Там смешно получилось. Я по глупости ходил не в форме, а с какого-то немца снял кожаную куртку, и ходил в ней, а был – младшим лейтенантом. Как-то раз был какой-то смотр, я одел форму, начальник оперативного отдела штаба армии увидел мои погоны, смотрит на меня и говорит:

- Рубин, ты что, дурак что ли?

- А что такое?

- Ты что, младший лейтенант? Да ты бы уже у меня майором был.

Вот из-за этой куртки.

- Я, - говорит, - и не подозревал, что ты младший лейтенант.

Мне сразу присвоили звание лейтенанта, потом старшего лейтенанта. И уже до конца войны я воевал офицером оперативного отдела штаба армии. Обо мне упоминается в книжке о нашей армии. Дальше обо мне написал заместитель командующего армией Фёдор Иванович Галкин… генерал-лейтенант. Вот даже, видите? Мне написал «На память, 87-й год». И здесь он тоже про меня пишет, упоминает меня.
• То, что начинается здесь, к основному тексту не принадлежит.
theorem witness_TileAccessesSetOutOrFault_fault :
    (Ready (wL 0x1C0001) mk ∧ isTile (wL 0x1C0001).cur.a = true ∧ ∀ n ∈ [1, 2, 4, 16], allMapped (oVal (wL 0x1C0001) .ls 0 + tVal (wL 0x1C0001) mk).toNat n = false ∧
      inData (oVal (wL 0x1C0001) .ls 0 + tVal (wL 0x1C0001) mk).toNat n = false) ∧
    (∀ n ∈ [2, 4], allMapped (oVal (wL 1) .ls 0 + tVal (wL 1) mk).toNat n = true ∧ (oVal (wL 1) .ls 0 + tVal (wL 1) mk).toNat % n ≠ 0) ∧
    (∀ n ∈ [4, 16], inData (oVal (wL 1) .ls 0 + tVal (wL 1) mk).toNat n = true ∧ (oVal (wL 1) .ls 0 + tVal (wL 1) mk).toNat % n ≠ 0) ∧
    4 < (tVal (wL 5) mk).toNat % 8 := by delta Ready; decide +kernel

theorem witness_SynchronisationSetsOut :
    (∀ n ∈ [8, 16], let s := wL (5 * 2 ^ 21 + 0x180000 - n)
      LsReady s mk 0 4 ∧ stepJournals s (stepOf s 5) = false ∧ inData (lsTarget s mk) n = true ∧ lsTarget s mk % n = 0 ∧ (ag s 5).acqs = []) ∧
    restartEffect (wL 64) 5 0x29 (objSram (lsTarget (wL 64) mk)) = .fresh ∧ (tVal (wL 4) mk).toNat % 8 ≤ 4 ∧
    (let s := modAg (wL 64) 5 fun g => { g with acqs := [⟨7, 1, 128⟩] }
     LsReady s mk 2 4 ∧ stepJournals s (stepOf s 5) = false ∧ restartEffect s 5 0x29 (objSram (lsTarget s mk)) = .fresh ∧ inData (lsTarget s mk) 8 = true ∧ lsTarget s mk % 8 = 0 ∧ (ag s 5).acqs ≠ []) := by
  simp only [LsReady, Ready, Free]
  exact ⟨by decide +kernel, fresh_of_no_run (by decide +kernel), by decide +kernel, by decide +kernel, by decide +kernel, fresh_of_no_run (by decide +kernel), by decide +kernel⟩

/-- Dock core 2048 triggers an operation of `ls` to byte 16 of its window, whose first page stands in HBM frame 1, with permission to read and write. -/
def wD : State := { alone 2048 16 [] with tlbs := [(2048, [{ slot := 0, page := 0, big := false, leaf := 0x1000F }])] }

theorem witness_DockCoreAccessesSetOut :
    Ready wD mk ∧ isDock wD.cur.a = true ∧ isBooked wD wD.cur.a = false ∧ Free wD .ls 0x20 2 ∧ accessHeld wD wD.cur.a 0 = false ∧ stepJournals wD (stepOf wD wD.cur.a) = false ∧
      (∀ n ∈ [1, 2, 4, 16], lsTarget wD mk % n = 0) ∧ (∀ w ∈ [false, true], dockBlocked wD wD.cur.a (lsTarget wD mk) w = false) ∧
      (locate (sourced wD mk) wD.cur.a (lsTarget wD mk) false).2 = .ok (.mem false 0x10010 none 16) ∧
      (locate (sourced wD mk) wD.cur.a (lsTarget wD mk) true).2 = .ok (.mem false 0x10010 none 16) ∧
      restartEffect wD wD.cur.a 0x28 (objWord wD wD.cur.a (lsTarget wD mk)) = .fresh ∧ NoErrors wD := by
  simp only [Ready, Free, NoErrors]
  exact ⟨by decide +kernel, by decide +kernel, by decide +kernel, by decide +kernel, by decide +kernel, by decide +kernel, by decide +kernel,
    by decide +kernel, eq_ok (by decide +kernel), eq_ok (by decide +kernel), fresh_of_no_run (by decide +kernel), by decide +kernel⟩

/-- An access of tile 5 to byte 64 of tile 6. -/
def wAcc (op : AccOp) : Access :=
  { id := 3, agent := 5, slot := 0, op := op, cls := 0, loc := .sram (6 * 2 ^ 21 + 64), data := 0x12345678, fixed := true, org := ⟨0, 0⟩, step := {} }

/-- A result of tile 5's operation 3, and the event `o`. -/
def wOcc (o : Occ) : State :=
  modX { now := 100, occ := o } 5 fun x => { x with flights := [⟨3, .ls, 0x20, some 102, 0, false, false⟩, ⟨3, .ls, 0x20, some 103, 0, false, false⟩] }

theorem witness_AccessesAndAtomicsArePerformed_access :
    (let s := wOcc (.access (wAcc (.load 2 true)))
     s.occ = .access (wAcc (.load 2 true)) ∧ (wAcc (.load 2 true)).loc = .sram (6 * 2 ^ 21 + 64) ∧ AtHome s 5 3 {} 0 (wAcc (.load 2 true)).loc 2 true true ∧
       (wAcc (.load 2 true)).fixed = true ∧ (resultsOf s 5 3).length = 2) ∧
    (let s := wOcc (.access (wAcc (.store 4)))
     s.occ = .access (wAcc (.store 4)) ∧ AtHome s 5 3 {} 0 (wAcc (.store 4)).loc 4 false true) ∧ Plain (wOcc (.access (wAcc (.store 4)))) (6 * 2 ^ 21 + 64) 4 ∧
    (let s := { wOcc (.access (wAcc (.store 4))) with tags := [(6 * 2 ^ 15 + 1, 2)] }
     HomeFree s 5 3 {} (wAcc (.store 4)).loc true ∧ tagsOk s 0 (6 * 2 ^ 21 + 64) 4 = false) ∧
    (let x := { wAcc (.load 2 true) with fixed := false }
     let s := wOcc (.access x)
     s.occ = .access x ∧ AtHome s 5 3 {} 0 x.loc 2 true x.fixed) := by
  simp only [AtHome, HomeFree]
  exact ⟨by decide +kernel, by decide +kernel, plain_noPairs (by decide +kernel) (by decide +kernel), by decide +kernel, by decide +kernel⟩

/-- A synchronisation operation of tile 5 on byte 64 of tile 6, with operand `a`. -/
def wOp (a : Word) : SyncOp :=
  { id := 3, agent := 5, issuer := 5, slot := 0, cls := 0, loc := .sram (6 * 2 ^ 21 + 64), a := a, b := 1, fixed := true, org := ⟨0, 0⟩, step := {}, pb := 0, eff := none }

theorem witness_AccessesAndAtomicsArePerformed_atomic : ∀ f ∈ [Amo.add, .and, .or, .xor, .min, .max, .minu, .maxu, .swap, .cas, .fadd, .chunk],
    let s := wOcc (.amo f (wOp 7))
    s.occ = .amo f (wOp 7) ∧ (wOp 7).loc = .sram (6 * 2 ^ 21 + 64) ∧ (wOp 7).eff = none ∧ NotLogged s 0 0 ∧ AtHome s 5 3 {} 0 (wOp 7).loc (amoBytes f) true true ∧ (wOp 7).issuer = (wOp 7).agent ∧
      Plain s (6 * 2 ^ 21 + 64) (amoBytes f) ∧ (wOp 7).fixed = true ∧ loadN s (6 * 2 ^ 21 + 64 + 12) 4 = 0 ∧ (resultsOf s 5 3).length = 2 := by
  intro f hf
  refine ⟨rfl, rfl, rfl, Or.inl (by simp only [List.mem_cons, List.not_mem_nil, or_false] at hf; rcases hf with rfl | rfl | rfl | rfl | rfl | rfl | rfl | rfl | rfl | rfl | rfl | rfl <;> decide +kernel), ?_, ?_, ?_, rfl, ?_⟩
  · simp only [AtHome, HomeFree]
    revert f; decide +kernel
  · exact rfl
  · exact plain_noPairs (by revert f; decide +kernel) (by revert f; decide +kernel)
  · revert f; decide +kernel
(Владимир Наумович немного ошибся - заместитель командующего 5-й гв. танковой армией по технической части Ф.И. Галкин дослужился только до звания генерал-майора (1957). Автор книг «Танки возвращаются в бой» (Воениздат, 1964), «Сердце в броне» (Изд-во ДОСААФ, 1969), «Самый памятный день» (глава «Под нами море», изд-во ДОСААФ, 1970), «Крепче брони» (1975). - прим. редактора)
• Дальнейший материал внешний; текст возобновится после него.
-- ==== Sys2Proof/Syntax.lean ====
section
/-! DEFINITION. The command set: one constructor for each row of the opcode table (R82 of 30_encoding.md). No command has an
operand field (R83), so no constructor has an argument. -/

namespace Sys2Proof

/-- The six commands of R82. -/
inductive Instr where
  /-- NOP, R200 -/
  | nop
  /-- KEYSCHED, R100 -/
  | keysched
  /-- ENCRYPT, R120 -/
  | encrypt
  /-- DECRYPT, R122 -/
  | decrypt
  /-- CLEAR, R201 -/
  | clear
  /-- ACK, R202 -/
  | ack
deriving DecidableEq, Repr

end Sys2Proof
end

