-- ==== Sys2Proof/Machine/BitList.lean ====
section
/-! DEFINITION. The functional layer over lists of bits, DES bit 1 first, with the source's errors (R160, R162, R164, R168 of
43_primitives.md, R259 of 60_exceptions.md; D31). A wrong length or an index out of range is a fault, never a value; no step of
the engine uses this layer (log 11). -/

namespace Sys2Proof.Machine

/-- The bits of a value, DES bit 1 first (R13(b)). -/
def bitsOf {n : Nat} (v : BitVec n) : List Bool := List.ofFn fun i : Fin n => dbit v (i.val + 1)

/-- Go on with the value of a call that gives one. -/
def andThen {α β : Type} (o : Host.Outcome α Fault Refusal) (k : α → Host.Outcome β Fault Refusal) :
    Host.Outcome β Fault Refusal :=
  match o with
  | .next a => k a
  | .fault x => .fault x
  | .refused x => .refused x

/-- R160 from table place `j` on: the first entry out of range is reported with its place. -/
def permuteBitsFrom (v : List Bool) : Nat → List Nat → Host.Outcome (List Bool) Fault Refusal
  | _, [] => .next []
  | j, t :: ts =>
    if h : 1 ≤ t ∧ t ≤ v.length then
      andThen (permuteBitsFrom v (j + 1) ts) fun out => .next (v[t - 1] :: out)
    else .fault (.indexOutOfRange j t)

/-- R160: permute, with IndexOutOfRange. -/
def permuteBits (T : List Nat) (v : List Bool) : Host.Outcome (List Bool) Fault Refusal := permuteBitsFrom v 1 T

/-- R162: rotateLeft, the amount a natural number taken modulo the length (93 I21). -/
def rotateLeftBits (v : List Bool) (n : Nat) : List Bool := v.drop (n % v.length) ++ v.take (n % v.length)

/-- R164: xor, with LengthMismatch. -/
def xorBits (a b : List Bool) : Host.Outcome (List Bool) Fault Refusal :=
  if a.length = b.length then .next (List.zipWith xor a b) else .fault (.lengthMismatch a.length b.length)

/-- R143 to R145: six bits to each S-box in turn, four bits from it. -/
def substituteBits : List SBox → List Bool → List Bool
  | S :: Ss, b1 :: b2 :: b3 :: b4 :: b5 :: b6 :: rest =>
    let row : BitVec 2 := BitVec.ofBool b1 ++ BitVec.ofBool b6
    let col : BitVec 4 := BitVec.ofBool b2 ++ BitVec.ofBool b3 ++ BitVec.ofBool b4 ++ BitVec.ofBool b5
    bitsOf S[row.toFin][col.toFin] ++ substituteBits Ss rest
  | _, _ => []

/-- R140 over lists. -/
def roundFunctionBits (r k : List Bool) : Host.Outcome (List Bool) Fault Refusal :=
  andThen (permuteBits eTable.entries.toList r) fun e =>
  andThen (xorBits e k) fun x =>
  permuteBits pTable.entries.toList (substituteBits sboxes.toList x)

/-- The loop of R108 over the shifts still to come. -/
def subkeyLoopBits : List Nat → List Bool → List Bool → Host.Outcome (List (List Bool)) Fault Refusal
  | [], _, _ => .next []
  | n :: ns, c, d =>
    andThen (permuteBits pc2Table.entries.toList (rotateLeftBits c n ++ rotateLeftBits d n)) fun k =>
    andThen (subkeyLoopBits ns (rotateLeftBits c n) (rotateLeftBits d n)) fun ks =>
    .next (k :: ks)

/-- R108 over lists: a key whose length is not 64 fails with InvalidInputLength before any other step (R168). -/
def deriveSubkeysBits (key : List Bool) : Host.Outcome (List (List Bool)) Fault Refusal :=
  if key.length = 64 then
    andThen (permuteBits pc1Table.entries.toList key) fun t =>
    subkeyLoopBits shifts.toList (t.take 28) (t.drop 28)
  else .fault (.invalidInputLength key.length)

/-- The rounds of R130 with the subkeys in the order they are used, then R127. -/
def roundLoopBits : List (List Bool) → List Bool → List Bool → Host.Outcome (List Bool) Fault Refusal
  | [], l, r => permuteBits ipInvTable.entries.toList (r ++ l)
  | k :: ks, l, r =>
    andThen (roundFunctionBits r k) fun f =>
    andThen (xorBits l f) fun r' =>
    roundLoopBits ks r r'

/-- R130 over lists: a block whose length is not 64 fails with InvalidInputLength before any other step; a subkey sequence of
other than 16 elements of 48 bits is refused (R168, 93 I20). -/
def transformBlockBits (block : List Bool) (ks : List (List Bool)) (dir : Direction) :
    Host.Outcome (List Bool) Fault Refusal :=
  if block.length = 64 then
    if ks.length = 16 ∧ ks.all (fun k => k.length == 48) = true then
      andThen (permuteBits ipTable.entries.toList block) fun t =>
      roundLoopBits (match dir with | .encrypt => ks | .decrypt => ks.reverse) (t.take 32) (t.drop 32)
    else .refused .subkeySequence
  else .fault (.invalidInputLength block.length)

end Sys2Proof.Machine
end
И Василий Павлович про меня написал. Но он дальше продвинулся. (В.П. Брюхов – во время войны командир танкового батальона 170-й тб 18-го тк 5-й гвта, автор книг «Они были крепче брони» и «Бронебойным, огонь! Воспоминания танкового аса» - прим. редактора).

Скажите пожалуйста, а какие у вас отношения были внутри экипажа? Экипаж состоит из четырёх человек – командир танка, стрелок-радист, механик водитель и заряжающий, и…
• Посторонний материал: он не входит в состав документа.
theorem engineStep_keysched_first {e : Engine} (hop : e.op = .keysched) (hstage : e.stage = 0#5) :
    engineStep e = .next { e with c := (pc1Split e.key).1, d := (pc1Split e.key).2, stage := 1#5 } := by
  rw [engineStep_keysched hop, ksStep_zero hstage, ksStagePc1, hstage]
  rfl

/-- R104, R105: stage j + 1; the last one completes the command. -/
theorem engineStep_keysched_rotate {e : Engine} (hbusy : e.busy = true) (hop : e.op = .keysched) (j : Fin 16)
    (hstage : e.stage.toNat = j.val + 1) :
    engineStep e = .next { e with
      c := rotl e.c shifts[j]
      d := rotl e.d shifts[j]
      sk := e.sk.set j (pc2Subkey (rotl e.c shifts[j], rotl e.d shifts[j]))
      stage := BitVec.ofNat 5 (j.val + 2)
      busy := decide (j ≠ 15)
      done := if j = 15 then true else e.done
      ksValid := if j = 15 then true else e.ksValid } := by
  have hrotate : ksStageRotate j e = { e with
      c := rotl e.c shifts[j]
      d := rotl e.d shifts[j]
      sk := e.sk.set j (pc2Subkey (rotl e.c shifts[j], rotl e.d shifts[j]))
      stage := BitVec.ofNat 5 (j.val + 2) } := by
    rw [ksStageRotate, stage_add_one_of_toNat hstage]
    rfl
  rw [engineStep_keysched hop, ksStep_rotate j hstage, hrotate]
  by_cases hlast : j = 15
  · simp only [hlast, if_true, completeKeysched, completeCommand, ne_eq, not_true, decide_false]
  · simp only [hlast, if_false, ne_eq, not_false_eq_true, decide_true, hbusy]

/-- Settles O13: the engine's turn is the stage that STAGE names. -/
theorem keyschedEngineStep : Obligations.KeyschedEngineStep := by
  unfold Obligations.KeyschedEngineStep
  intro s ts hr ht hb hop
  refine ⟨fun hstage => step_engine_next hr ht hb (engineStep_keysched_first hop hstage), fun j hstage => ?_⟩
  exact ⟨_, step_engine_next hr ht hb (engineStep_keysched_rotate hb hop j hstage), fun hlast => if_pos hlast, rfl⟩

/-! R109: the run of the stages, with the first subkeys in the store after each. -/

/-- The store after `n` stages: the first `n` subkeys of the key, the rest as it was. -/
def subkeysStored (key : Block) (sk : Vector Subkey 16) (n : Nat) : Vector Subkey 16 :=
  Vector.ofFn fun j => if j.val < n then (deriveSubkeys key)[j] else sk[j]

theorem subkeysStored_getElem (key : Block) (sk : Vector Subkey 16) (n : Nat) {i : Nat} (hi : i < 16) :
    (subkeysStored key sk n)[i] = if i < n then (deriveSubkeys key)[i] else sk[i] := by
  simp only [subkeysStored, Vector.getElem_ofFn, Fin.getElem_fin]

theorem subkeysStored_zero (key : Block) (sk : Vector Subkey 16) : subkeysStored key sk 0 = sk := by
  ext i hi : 1
  rw [subkeysStored_getElem, if_neg (Nat.not_lt_zero i)]

theorem subkeysStored_all (key : Block) (sk : Vector Subkey 16) : subkeysStored key sk 16 = deriveSubkeys key := by
  ext i hi : 1
  rw [subkeysStored_getElem, if_pos hi]

theorem subkeysStored_succ (key : Block) (sk : Vector Subkey 16) (j : Fin 16) :
    (subkeysStored key sk j.val).set j (deriveSubkeys key)[j] = subkeysStored key sk (j.val + 1) := by
  ext i hi : 1
  rw [Vector.getElem_set, subkeysStored_getElem _ _ _ hi, subkeysStored_getElem _ _ _ hi]
  by_cases hji : j.val = i
  · subst hji
    rw [if_pos rfl, if_pos (Nat.lt_succ_self _), Fin.getElem_fin]
  · have hlt : i < j.val + 1 ↔ i < j.val := by omega
    rw [if_neg hji, if_congr hlt rfl rfl]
Вот что я скажу. Мельников – механик-водитель, был кубанский казак. Радист, например, был, Жадин, из Мурома. А заряжающий был, по-моему, Сагандыков. Я не помню киргиз, или какой он там. Вот это наш экипаж был, первый. А потом уже менялись, я уже не помню.

Это те, с кем Вы учились: Мельников, Жадин и Сагандыков?

Нет. Нет. Когда мы получали свои двадцать два танка в Нижнем Тагиле, я один был – командир взвода, без экипажа. У остальных танков тоже были только командиры. Когда мы уже приехали на фронт, нас укомплектовали. И стал я воевать на «тридцатьчетвёрке»…

Вы всю войну прошли на Т-34?

Нет.«Тридцатьчетвёрка» у меня сгорела один раз, потом второй раз, а на третий раз нам дали английские танки…Название забыл и не записал нигде… из головы вылетело. (Речь идёт о пехотных британских танках Mk.III «Валентайн»., поставлявшихся в СССР по ленд-лизу прим. редактора).Там экипаж – три человека. Это был маленький танк с 26-мм пушкой (на самом деле – 40 или 57-мм в зависимости от модификации). Внутри всё прекрасно. У нас до этого танк, господи, внутри был ржавый, а у этого всё в белый цвет покрашено. Дальше я уже воевал на этом танке.

«Валентайн»!

Точно, «валентайн».

Как он в сравнении с «тридцатьчетвёркой»?

Не может быть никакого сравнения. Это всё-равно что взять, например, шикарный «шевроле» и маленький «фольцваген». Разница между ними знаешь какая? Или «чайку» и «запорожец». «Тридцатьчетвёрка», конечно, значительно лучше. Две «тридцатьчетвёрки» у меня сгорели, а третий танк был Т-44 с 85-мм пушкой (по официальным данным Т-44 в боевых действиях Великой Отечественной войны участия не принимал, поэтому речь, скорей всего, идёт о танке Т-34-85 – прим. редактора). Но до него я воевал на этом самом «валентайне».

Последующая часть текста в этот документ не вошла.